We can create a level that boots the application and then forces a restart on the backend’s node.

Objective:

  • Verify that the instance is up, but the application is not
  • Find out that there was a restart
  • Figure out how to setup the instances so that the application is always up

No disk space

Create an instance that has a full disk.

  • Description: the application is acting very weird, sometimes things don’t work.

Objectives:

  • Verify the health of the instance
  • Understand that the disk is full

No available RAM

This should one of the most common issues. We have our app consuming too much memory, starts swapping, and it’s a mess.

  • Description: the application is acting very weird, sometimes things don’t work. And it’s very slow.

Objectives:

  • Verify the health of the instance
  • Understand that the memory is full

Something is eating CPU

I’ve seen this happen with a database backup what was being zipped on the application server.

  • Description: the application is very slow.

Objectives:

  • Verify the health of the instance
  • Understand that the CPU is being used a lot by some application

No directory exists

The application may rely on some directory, for example a tmp/ directory, and my fail if the directory doesn’t exist.

  • Description: uploading a file yields a 500 error.

Objectives:

  • Check the application logs
  • Verify that the error is due to a missing directory
  • Improve the code to properly handle this, by ensuring the directory is created, or using proper system tooling for temporary files.

No write access to files

We could have the tmp/ directory, but the application’s running user isn’t allowed to access it. Or maybe to some configuration file.

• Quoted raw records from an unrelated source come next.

-- ==== Sys2Proof/Laws/OpsE.lean ====
section
/-! SUPPORT. What each operation can change, part 5 of 5: for every state, the registers and parts outside the named ones
are as before. -/

namespace Sys2Proof.Machine

set_option maxHeartbeats 1000000
set_option linter.unusedSimpArgs false
set_option linter.unusedTactic false
set_option linter.unreachableTactic false
set_option linter.unusedVariables false

theorem frame_rereadNode (a0 : Reader) (s : State) :
    Within [.page 0x20] [] s ((rereadNode a0 s).2) := by
  unfold Machine.rereadNode
  split
  · split
    · dsimp only
      refine Within.then ?_ (frame_nodeResult _ _ _ _) rfl rfl
      refine Within.then ?_ (frame_copyToCmd _ _) rfl rfl
      exact Within.refl _ _ _
    · dsimp only
      exact Within.refl _ _ _
  · split
    · dsimp only
      refine Within.then ?_ (frame_showScan _ _) rfl rfl
      exact Within.refl _ _ _
    · dsimp only
      exact Within.refl _ _ _
  · dsimp only
    exact Within.refl _ _ _

theorem frame_macControl (a0 : Nat) (a1 : Staged) (s : State) :
    Within [.page (0x3a + a0 % 2), .word (0x38 + a0 % 2) 0x94, .word (0x38 + a0 % 2) 0x98] [.ledger, .ports] s (macControl a0 a1 s) := by
  unfold Machine.macControl
  refine Within.ite ?_ ?_
  · refine Within.then ?_ (frame_close _ _ _) rfl rfl
    refine Within.after ?_ (frame_rmon _ _ _) (amongCons (by simp [Scope.among, fePage, schedPage, ethPage, ethStatPage]) amongNil) rfl
    refine Within.inc ?_ (inScopes_of (by simp [Scope.among, fePage, schedPage, ethPage, ethStatPage, F.ETH.RX_PAUSE]))
    exact Within.refl _ _ _
  · refine Within.then ?_ (frame_close _ _ _) rfl rfl
    refine Within.after ?_ (frame_rmon _ _ _) (amongCons (by simp [Scope.among, fePage, schedPage, ethPage, ethStatPage]) amongNil) rfl
    refine Within.inc ?_ (inScopes_of (by simp [Scope.among, fePage, schedPage, ethPage, ethStatPage, F.ETH.RX_CTRL_OTHER]))
    exact Within.refl _ _ _

theorem frame_ptpTake (a0 : Nat) (a1 : Staged) (s : State) :
    Within [.page 0x3d] [.delivered, .ledger] s (ptpTake a0 a1 s) := by
  unfold Machine.ptpTake
  extract_lets x0 x1 x2 x3
  refine Within.via x3 ?_ (fun h4 => ?_)
  · unfold x3
    refine Within.wr ?_ (inScopes_of rfl)
    refine Within.wr ?_ (inScopes_of rfl)
    refine Within.inc ?_ (inScopes_of rfl)
    exact Within.refl _ _ _
  · clear_value x3
    refine Within.ite ?_ ?_
    · refine Within.then ?_ (frame_deliverItem _ _) rfl rfl
      refine Within.inc ?_ (inScopes_of rfl)
      exact Within.refl _ _ _
    · refine Within.then ?_ (frame_close _ _ _) rfl rfl
      refine Within.latch ?_ (inScopes_of rfl)
      exact h4
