/-- A signed field reads as written where it fits. -/
theorem rdInt_wrInt_same {f : Field} (w : f.width = 32) {v : Int} (lo : -2147483648 ≤ v) (hi : v ≤ 2147483647) (s : State) :
    rdInt f (wrInt f v s) = v := by
  rw [rdInt, wrInt, rd_wr_same, w]
  unfold toInt ofInt
  split
  · omega
  · omega

/-- In a calm state the health of the partner outlives the work after a command. -/
theorem notHealth_settleWork (old : State) {s : State} (calm : Calm s = true) :
    Shows (notKey F.ROPE.HEALTH_PARTNER.key) s (settleWork old s) := by
  have hk : F.ROPE.HEALTH_PARTNER.key ∈ asideKeys := by decide
  have trust : ∀ t, Shows (notKey F.ROPE.HEALTH_PARTNER.key) t (showTrust t) := by
    intro t
    unfold showTrust
    split
    · exact (Shows.refl _ t).thenWr (by decide)
    · exact Shows.refl _ t
  rw [settleWork, showWork]
  exact ((((notKey_showTrial hk old calm).trans (trust _)).thenWr (by decide)).trans (notKey_showBusy hk _)).trans
    (notKey_showRemain hk old _)

/-- The state in which the partner's health and time are shown. -/
def partnerShown (health : Nat) (partnerNs : Int) (s : State) : State :=
  wr F.ROPE.HEALTH_PARTNER health
    (wrInt F.ROPE.PARTNER_TIME_NS (clamp (-2147483648) 2147483647 (partnerNs - deviceNs s)) s)

/-- The state in which a heartbeat has been taken. -/
def heartbeatTaken (role health ack seq : Nat) (partnerNs : Int) (s : State) : State :=
  modRope (fun r => { r with
    pRole := role, unacked := r.unacked.filter (fun x => ack < x.1), got := if seq = r.got + 1 then seq else r.got })
    (partnerShown health partnerNs s)

theorem frame_heartbeatTaken (role health ack seq : Nat) (partnerNs : Int) (s : State) :
    Within [.word 0x4A 0x068] [.rope] s (heartbeatTaken role health ack seq partnerNs s) :=
  (((Within.refl _ _ s).wr (by decide)).wrFollow (by decide)).set_rope (by decide)

theorem heartbeatRx_taken {role health ack seq : Nat} {partnerNs : Int} {s : State} (up : belayUp s = true)
    (session : s.rope.session.isSome = true) (att : attached s = true) (passive : ropeRole s ≠ ACTIVE) :
    heartbeatRx role health ack seq partnerNs s = heartbeatTaken role health ack seq partnerNs s := by
  have frame := frame_heartbeatTaken role health ack seq partnerNs s
  have att' := (frame.attached (by decide)).trans att
  have role' := frame.ropeRole (by decide)
  unfold heartbeatRx
  rw [if_neg (not_unlinked up session)]
  extract_lets v was t
  rw [if_neg (by rw [show attached t = true from att']; decide), if_neg fun h => passive (role'.symm.trans h.1)]
  rfl

theorem gives_heartbeat {role health ack seq : Nat} {partnerNs : Int} {s : State} (up : belayUp s = true)
    (session : s.rope.session.isSome = true) (att : attached s = true) (calm : Calm s = true) :
    Gives (.belayHeartbeatRx role health ack seq partnerNs) s (fun t =>
      rd F.ROPE.HEALTH_PARTNER t = health % 2 ^ 10 ∧
      rdInt F.ROPE.PARTNER_TIME_NS t = clamp (-2147483648) 2147483647 (partnerNs - deviceNs s) ∧
      t.rope = { s.rope with pRole := role, unacked := s.rope.unacked.filter (fun x => ack < x.1), got := (if seq = s.rope.got + 1 then seq else s.rope.got) } ∧
      ropeRole t = ropeRole s ∧
      Within ([.word 0x4A 0x054, .word 0x4A 0x068, .word 0x4A 0x058, .word 0x4A 0x050, .word 0x4A 0x014] ++ airScopes)
        ([.rope] ++ airParts) s t) := by
  have passive : ropeRole s ≠ ACTIVE := by
    intro active
    obtain ⟨-, alone⟩ := (calm_iff s).mp calm
    unfold mirrors at alone
    rw [active, att, session] at alone
    exact absurd alone (by decide)
  have run : exec (.belayHeartbeatRx role health ack seq partnerNs) s =
      done s (settleWork s (heartbeatTaken role health ack seq partnerNs s)) := by
    rw [← heartbeatRx_taken up session att passive]
    rfl
  have frame := frame_heartbeatTaken role health ack seq partnerNs s
  have quiet := frame.calmLink (by decide) (by decide) (frame.ropeRole (by decide)) (frame.attached (by decide)) rfl calm
  have ht := ((Within.refl [] [] (heartbeatTaken role health ack seq partnerNs s)).settleWork (old := s) quiet).pending
    (q := s.pending)
  refine gives_done run ⟨?_, ?_, ?_, ?_, ?_⟩
  · rw [rd_pending, (notHealth_settleWork s quiet).regs _ (by decide)]
    exact rd_wr_same _ _ _
  · rw [rdInt, ht.regs _ (by decide) rfl, show rd F.ROPE.PARTNER_TIME_NS (heartbeatTaken role health ack seq partnerNs s) =
      rd F.ROPE.PARTNER_TIME_NS (wrInt F.ROPE.PARTNER_TIME_NS _ s) from rd_wr_apart _ _ rfl]
    exact rdInt_wrInt_same rfl (le_max_left _ _) (max_le (by decide) (min_le_left _ _)) s
  · exact Eq.trans (ht.parts .rope List.not_mem_nil) rfl
  · rw [ht.ropeRole rfl]
    exact frame.ropeRole (by decide)
  · exact (frame.mono (List.all_eq_true.mp (by decide)) (by decide)).then ht rfl rfl

/-! ### Roles -/

theorem ropeRole_setRole {r : Nat} (fits : r < 8) (s : State) : ropeRole (setRole r s) = r := by
  have wrote : ropeRole (wr F.ROPE.ROLE_STATE r (wrBool F.ROPE.ROLE_ACT_OUT (r == ACTIVE) s)) = r :=
    (rd_wr_same _ _ _).trans (Nat.mod_eq_of_lt fits)
  unfold setRole
  extract_lets turn t
  split
  · exact (((Within.refl [.word 0x4A 0x014] [] t).latch (by decide)).ropeRole (by decide)).trans wrote
  · exact wrote

theorem actOut_setRole (r : Nat) (s : State) : rd F.ROPE.ROLE_ACT_OUT (setRole r s) = if r == ACTIVE then 1 else 0 := by
  have wrote : rd F.ROPE.ROLE_ACT_OUT (wr F.ROPE.ROLE_STATE r (wrBool F.ROPE.ROLE_ACT_OUT (r == ACTIVE) s)) =
      if r == ACTIVE then 1 else 0 := (rd_wr_apart _ _ rfl).trans (rd_wrBool_same rfl _ _)
  unfold setRole
  extract_lets turn t
  split
  · exact (((Within.refl [.word 0x4A 0x014] [] t).latch (by decide)).regs _ (by decide) (by decide)).trans wrote
  · exact wrote

theorem setRole_rope (r : Nat) (s : State) : (setRole r s).rope = s.rope := (frame_setRole r s).parts .rope List.not_mem_nil

/-- A waiting member that hears an active partner for the first time synchronises to it. -/
theorem heartbeatRx_attaches {health ack seq : Nat} {partnerNs : Int} {s : State} (up : belayUp s = true)
    (session : s.rope.session.isSome = true) (apart : attached s = false) (waits : ropeRole s = WAITING) :
    attached (heartbeatRx ACTIVE health ack seq partnerNs s) = true ∧
    ropeRole (heartbeatRx ACTIVE health ack seq partnerNs s) = SYNCING := by
  have frame := frame_heartbeatTaken ACTIVE health ack seq partnerNs s
  have apart' := (frame.attached (by decide)).trans apart
  have waits' := (frame.ropeRole (by decide)).trans waits
  have own : heartbeatRx ACTIVE health ack seq partnerNs s = attach (heartbeatTaken ACTIVE health ack seq partnerNs s) := by
    unfold heartbeatRx
    rw [if_neg (not_unlinked up session)]
    extract_lets v was t
    exact if_pos (by rw [show attached t = false from apart']; decide)
  have role : (heartbeatTaken ACTIVE health ack seq partnerNs s).rope.pRole = ACTIVE := rfl
  rw [own]
  generalize heartbeatTaken ACTIVE health ack seq partnerNs s = v at apart' waits' role
  have syncs : attach v = setRole SYNCING (wr F.ROPE.LINK_ATTACHED 1
      (modRope (fun r => { r with lostAt := none, mayExtend := true, wasStandby := false }) v)) := by
    unfold attach
    extract_lets t u
    have still : ropeRole t = WAITING := (rd_wr_apart (f := F.ROPE.ROLE_STATE) (g := F.ROPE.LINK_ATTACHED) 1 _ rfl).trans waits'
    rw [if_neg (by rw [still]; decide), if_neg (by rw [still]; decide), if_pos (show t.rope.pRole = ACTIVE from role)]
  rw [syncs]
  refine ⟨?_, ropeRole_setRole (by decide) _⟩
  rw [(frame_setRole _ _).attached (by decide), attached, isSet, rd_wr_same]
  rfl

/-! ### Records -/

theorem recordRx_bad {seq : Nat} {inOrder : Bool} {r : RopeRec} {euis : List Nat} {s : State} (up : belayUp s = true)
    (session : s.rope.session.isSome = true) : recordRx seq inOrder false r euis s = inc F.ROPE.RECORDS_BAD s := by
  unfold recordRx
  rw [if_neg (not_unlinked up session), if_pos (by decide)]

theorem recordRx_stale {seq : Nat} {inOrder : Bool} {r : RopeRec} {euis : List Nat} {s : State} (up : belayUp s = true)
    (session : s.rope.session.isSome = true) (stale : seq ≤ s.rope.got ∨ inOrder = false) :
    recordRx seq inOrder true r euis s = s := by
  unfold recordRx
  rw [if_neg (not_unlinked up session), if_neg (by decide), if_pos (by simpa using stale)]

theorem recordRx_next {seq : Nat} {r : RopeRec} {euis : List Nat} {s : State} (up : belayUp s = true)
    (session : s.rope.session.isSome = true) (new : s.rope.got < seq) :
    recordRx seq true true r euis s = applyRecord r euis (modRope (fun x => { x with got := seq }) s) := by
  unfold recordRx
  rw [if_neg (not_unlinked up session), if_neg (by decide),
    if_neg (by simpa using new)]

/-! ### Ceilings of the journal -/

/-- The ceiling of a key among the journal's entries. -/
def ceilingIn (f : Nat) (l : List (Nat × Nat)) : Option Nat := (l.find? (fun x => x.1 == f)).map (·.2)

theorem ceilingIn_map (f c g : Nat) (l : List (Nat × Nat)) :
    ceilingIn g (l.map (fun x => if x.1 = f then (f, c) else x)) =
      if g = f then (ceilingIn f l).map (fun _ => c) else ceilingIn g l := by
  induction l with
  | nil => unfold ceilingIn; split <;> rfl
  | cons x r ih =>
    by_cases same : x.1 = f
    · by_cases gf : g = f
      · simp [ceilingIn, same, gf]
      · have apart : (f == g) = false := beq_false_of_ne (Ne.symm gf)
        rw [if_neg gf] at ih ⊢
        simpa only [ceilingIn, List.map_cons, List.find?_cons, same, if_true, apart] using ih
    · have other : (x.1 == f) = false := beq_false_of_ne same
      by_cases gf : g = f
      · rw [if_pos gf] at ih ⊢
        rw [gf] at ih ⊢
        simpa only [ceilingIn, List.map_cons, List.find?_cons, same, if_false, other] using ih
      · rw [if_neg gf] at ih ⊢
        simp only [ceilingIn, List.map_cons, List.find?_cons, same, if_false] at ih ⊢
        cases x.1 == g with
        | true => rfl
        | false => exact ih

/-- What a write of the journal leaves of its ceilings. -/
theorem journalCeiling_journalWrite (f c g : Nat) (s : State) :
    journalCeiling g (journalWrite f c s) = if g = f then some c else journalCeiling g s := by
  have stored : (journalWrite f c s).journal = if (ceilingIn f s.journal).isSome then
      s.journal.map (fun x => if x.1 = f then (f, c) else x) else s.journal ++ [(f, c)] := rfl
  change ceilingIn g (journalWrite f c s).journal = if g = f then some c else ceilingIn g s.journal
  rw [stored]
  cases found : ceilingIn f s.journal with
  | some v =>
    rw [if_pos (by rfl), ceilingIn_map, found]
    rfl
  | none =>
    rw [if_neg (by decide)]
    unfold ceilingIn at found ⊢
    rw [Option.map_eq_none_iff] at found
    rw [List.find?_append]
    by_cases gf : g = f
    · rw [gf, found, if_pos rfl]
      simp
    · rw [if_neg gf]
      cases s.journal.find? (fun x => x.1 == g) with
      | some y => rfl
      | none => simp [Ne.symm gf]

theorem journalCeiling_of_within {P : List Scope} {S : List Part} {s t : State} (h : Within P S s t) (j : Part.journal ∉ S)
    (g : Nat) : journalCeiling g t = journalCeiling g s := by
  have same : t.journal = s.journal := h.parts .journal j
  unfold journalCeiling
  rw [same]

/-- Every key in a run of raised ceilings ends at or above its bound. -/
theorem raised_foldl {up : Nat → Nat → Nat} {g v : Nat} (own : ∀ c, up g c = v) (l : List Nat) (s : State)
    (h : g ∈ l ∨ min v 0xFFFFFFFF ≤ (journalCeiling g s).getD 0) :
    min v 0xFFFFFFFF ≤ (journalCeiling g (l.foldl (fun s f =>
      journalWrite f (min 0xFFFFFFFF (max ((journalCeiling f s).getD 0) (up f ((journalCeiling f s).getD 0)))) s) s)).getD 0 := by
  induction l generalizing s with
  | nil => exact h.resolve_left List.not_mem_nil
  | cons f r ih =>
    refine ih _ ?_
    rw [journalCeiling_journalWrite]
    by_cases same : g = f
    · refine .inr ?_
      rw [if_pos same, ← same, own, Option.getD_some]
      omega
    · rw [if_neg same]
      exact h.imp_left fun mem => (List.mem_cons.mp mem).resolve_left same

theorem find_of_mem {α : Type} {t : Tbl α} {x : Nat × α} (h : x ∈ t) : ∃ v, find t x.1 = some v := by
  induction t with
  | nil => exact absurd h List.not_mem_nil
  | cons y r ih =>
    unfold Machine.find
    split
    case isTrue => exact ⟨_, rfl⟩
    case isFalse other =>
      refine ih ((List.mem_cons.mp h).resolve_left fun same => other ?_)
      rw [same]
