/-- Who makes a register access: port A, port B or the management cores (R461). DESIGN CHOICE (assumption 199). -/
inductive Agent where
  | portA | portB | mgmt
deriving DecidableEq, Repr

/-- What the PTP stack sends (R56, R57): its Sync, Announce or Delay_Req messages, and under the peer delay of 802.1AS its
Pdelay_Req and Pdelay_Resp. -/
inductive PtpKind where
  | sync | announce | delayReq | pdelayReq | pdelayResp
deriving DecidableEq, Repr

/-- One measurement of the PTP servo (R59, R60): the offset from the master in ns (local minus master), the mean path
delay, the portStates the stack has reached (IEEE 1588-2019), the port that the measurement came by and the better of the slave
ports (R56), and the log2 Sync interval that the master announces (R66). -/
structure PtpMeas where
  offset : Int
  mpd : Nat
  stateA : BitVec 4
  stateB : BitVec 4
  stateL : BitVec 4
  port : Port
  best : Port
  logSync : Int
deriving DecidableEq, Repr

/-- What a whole second brings to the reference selector (R46, R72, R84, R90): for REF0 to REF2, which no timestamp unit for
edges measures, the mean frequency offset over the second in 0.1 ppb units, where it was measured; for REF3 to REF7 the
measured edges of the second, where there were any: how many, and the system counter at the last of them in quarter
nanoseconds; each reference's phase against the loop output in ps; the frequency in 0.1 ppb units to which the loop filter would
steer the output; the oscillator temperature in °C; and of the active reference the phase in ps at each measurement within the
second, the oldest first, with how many nanoseconds ago it was (R87). DESIGN CHOICE (assumptions 226, 244). -/
structure RefEval where
  y1 : List (Option Int)
  edges : List (Option (Nat × Nat))
  phase : List Int
  loopFreq : Int
  theta : Int
  errors : List (Nat × Int)
deriving DecidableEq, Repr

/-- What loses lock (R112): a core PLL or one output PLL. -/
inductive LossSource where
  | coreM
  | coreN
  | output (n : Fin 6)
deriving DecidableEq, Repr

/-- A frame on a network port or at the local port, with the fields the part looks at: addresses, the priority and VLAN
of an IEEE 802.1Q tag, the EtherType behind it, the first two octets of the body (VERSION and TYPE under EtherType
0x88B5, R141), the length from DA to FCS, the sequence number of an HSR tag, the sequence number and LAN identifier of a PRP
trailer (R145), the sequence number of an R-TAG, the IP source, IP destination and UDP destination port of a UDP datagram, the
correctionField of a Sync or Delay_Req message (R164), the rest of the frame, and of a datagram whether it comes over IPv6 and
its UDP checksum. -/
structure Frame where
  dst : Nat
  src : Nat
  vlan : Option (Nat × Nat)
  etype : Nat
  sub : Nat
  len : Nat
  hsr : Option Nat
  prp : Option (Nat × Nat)
  rtag : Option Nat
  udp : Option (Nat × Nat × Nat)
  corr : Option Int
  body : List (BitVec 32)
  csum : Option (Bool × BitVec 16) := none
deriving DecidableEq, Repr

/-- How a frame arrived (R154, R156, R160): its FCS; whether it was poisoned; whether the link failed under it; and its
SecTAG's association number, packet number and whether its ICV passes. DESIGN CHOICE (assumption 51). -/
structure RxMark where
  fcsOk : Bool
  poisoned : Bool
  linkLost : Bool
  sec : Option (Nat × Nat × Bool)
deriving DecidableEq, Repr

/-- One descriptor of a host ring, as read from host memory (R411), and the words of its buffer. DESIGN CHOICE (assumption 159). -/
structure Desc where
  addr : BitVec 64
  len : Nat
  spec : Nat
  flags : Nat
  cookie : BitVec 32
  time : Nat
  done : Nat
  status : Nat
  dw7 : BitVec 32
  data : List (BitVec 32)
deriving DecidableEq, Repr

/-- The body of a node announcement (R141). -/
structure Announce where
  node : BitVec 12
  mac : Nat
  retrain : Bool
  conflict : Bool
  alarm : Bool
  octets : BitVec 24
  count : BitVec 32
deriving DecidableEq, Repr

/-- What a received MKPDU brings, as MKA on the management cores reads it (R158, R159, R161, R387): a live peer; whether MKA has
elected the part key server; a SAK distributed under an AN, wrapped; the peer's confirmation that it holds an AN's SAK; and the
frame's octets from DA to the ICV. -/
structure Mkpdu where
  live : Bool
  server : Bool
  install : Option (Fin 4 × BitVec 320)
  confirm : Option (Fin 4)
  octets : List (BitVec 8)
deriving DecidableEq, Repr

/-- An RTP packet that the ring switch delivers (R174, R188): IPv4 source, destination and UDP destination port, VLAN (0
for an untagged or priority-tagged frame), its R-TAG sequence number, and its octets from the RTP header on. -/
structure RtpPacket where
  src : Nat
  dst : Nat
  port : Nat
  vid : Nat
  rtag : Option Nat
  octets : List (BitVec 8)
deriving DecidableEq, Repr

/-- One block instance of a graph image (R216): its type code, its job, where its parameters begin and how many words they
are, its state identifier, its output binding and its input pins, both as encoded. -/
structure GInst where
  ty : Nat
  job : Nat
  base : Nat
  size : Nat
  stateId : Nat
  bind : Nat
  pins : List Nat
deriving DecidableEq, Repr

/-- One job of a graph image (R216): whether it is alarm-tagged, and its core. -/
structure GJob where
  alarm : Bool
  core : Nat
deriving DecidableEq, Repr

/-- An output that relocks while it coasts (R114), and its phase in ps against the steered one, which it absorbs. -/
structure Relock where
  n : Fin 6
  ps : Int
deriving DecidableEq, Repr

/-- What the far end of a link does about EEE (R134, R135): whether it negotiates EEE, and whether the receive path is in LPI. -/
structure PartnerEee where
  on : Bool
  lpi : Bool
deriving DecidableEq, Repr

/-- A copy of a ring check that comes back (R151): the port on which it does, and its octets 16 to 19 (R141). -/
structure CheckCopy where
  p : Port
  count : BitVec 32
deriving DecidableEq, Repr

/-- A graph image (R216): whether its header is well formed, its rate (0 is 48 kHz, 1 is 96 kHz), its jobs and instances
in image order, and its parameter words. -/
structure GImage where
  header : Bool
  rate : Nat
  jobs : List GJob
  insts : List GInst
  params : List (BitVec 32)
deriving DecidableEq, Repr


/-- A frame of a TDM port (R237, R239, R250): how many quarter nanoseconds after the start of its tick its FS edge came, its length in
BCLK periods, and the 24 bits that DIN carried in each slot. -/
structure TdmFrame where
  came : Nat
  bits : Nat
  data : List (BitVec 24)
deriving DecidableEq, Repr

/-- What a TDM port brings to a tick (R239 to R241): the frames whose FS came in the tick that ends, and whether its FIFO ran empty
or full. DESIGN CHOICE (assumption 62). -/
structure TdmIn where
  frames : List TdmFrame
  xrun : Bool
deriving DecidableEq, Repr

/-- A frame of an AES3 receiver (R247, R248): how many quarter nanoseconds after the start of its tick it began, and for each
subframe the audio of time slots 4 to 27, whether its parity fails, and its validity bit. -/
structure AesFrame where
  came : Nat
  data : List (BitVec 24)
  bad : List Bool
  invalid : List Bool
deriving DecidableEq, Repr

/-- What an AES3 receiver brings to a tick (R247): the frames that began in the tick that ends, and whether its FIFO ran empty or
full. DESIGN CHOICE (assumption 62). -/
structure AesIn where
  frames : List AesFrame
  xrun : Bool
deriving DecidableEq, Repr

  • Description: uploading a file yields a 500 error.

Objectives:

  • Check the application logs
  • Verify that the error is due to permissions

Mess around with time zones

If we have a page that lists data based on the current data, we can change the time zone of the server and force some bugs.

  • Description: we add users, but they don’t show up on the list page.

Objectives:

  • Verify that the users are actually being created
  • Find out that the problem is due to time zoned

Summary

Well, these are just some ideas. I’m sure you’ll have much more ideas and scenarios that are specific to the work you’ve been doing. But the main point here is to build this game system and allow developers to learn how to troubleshoot production faster.

Even if we do have some levels that are easier, developers will learn very important things:

  • How to find configuration files and common pitfalls
  • How to quickly check the healthiness of the system and if something’s up
  • How the infrastructure is set and how all the parts interact

By forcing then to feel the pains beforehand, they will better prepared for prime time.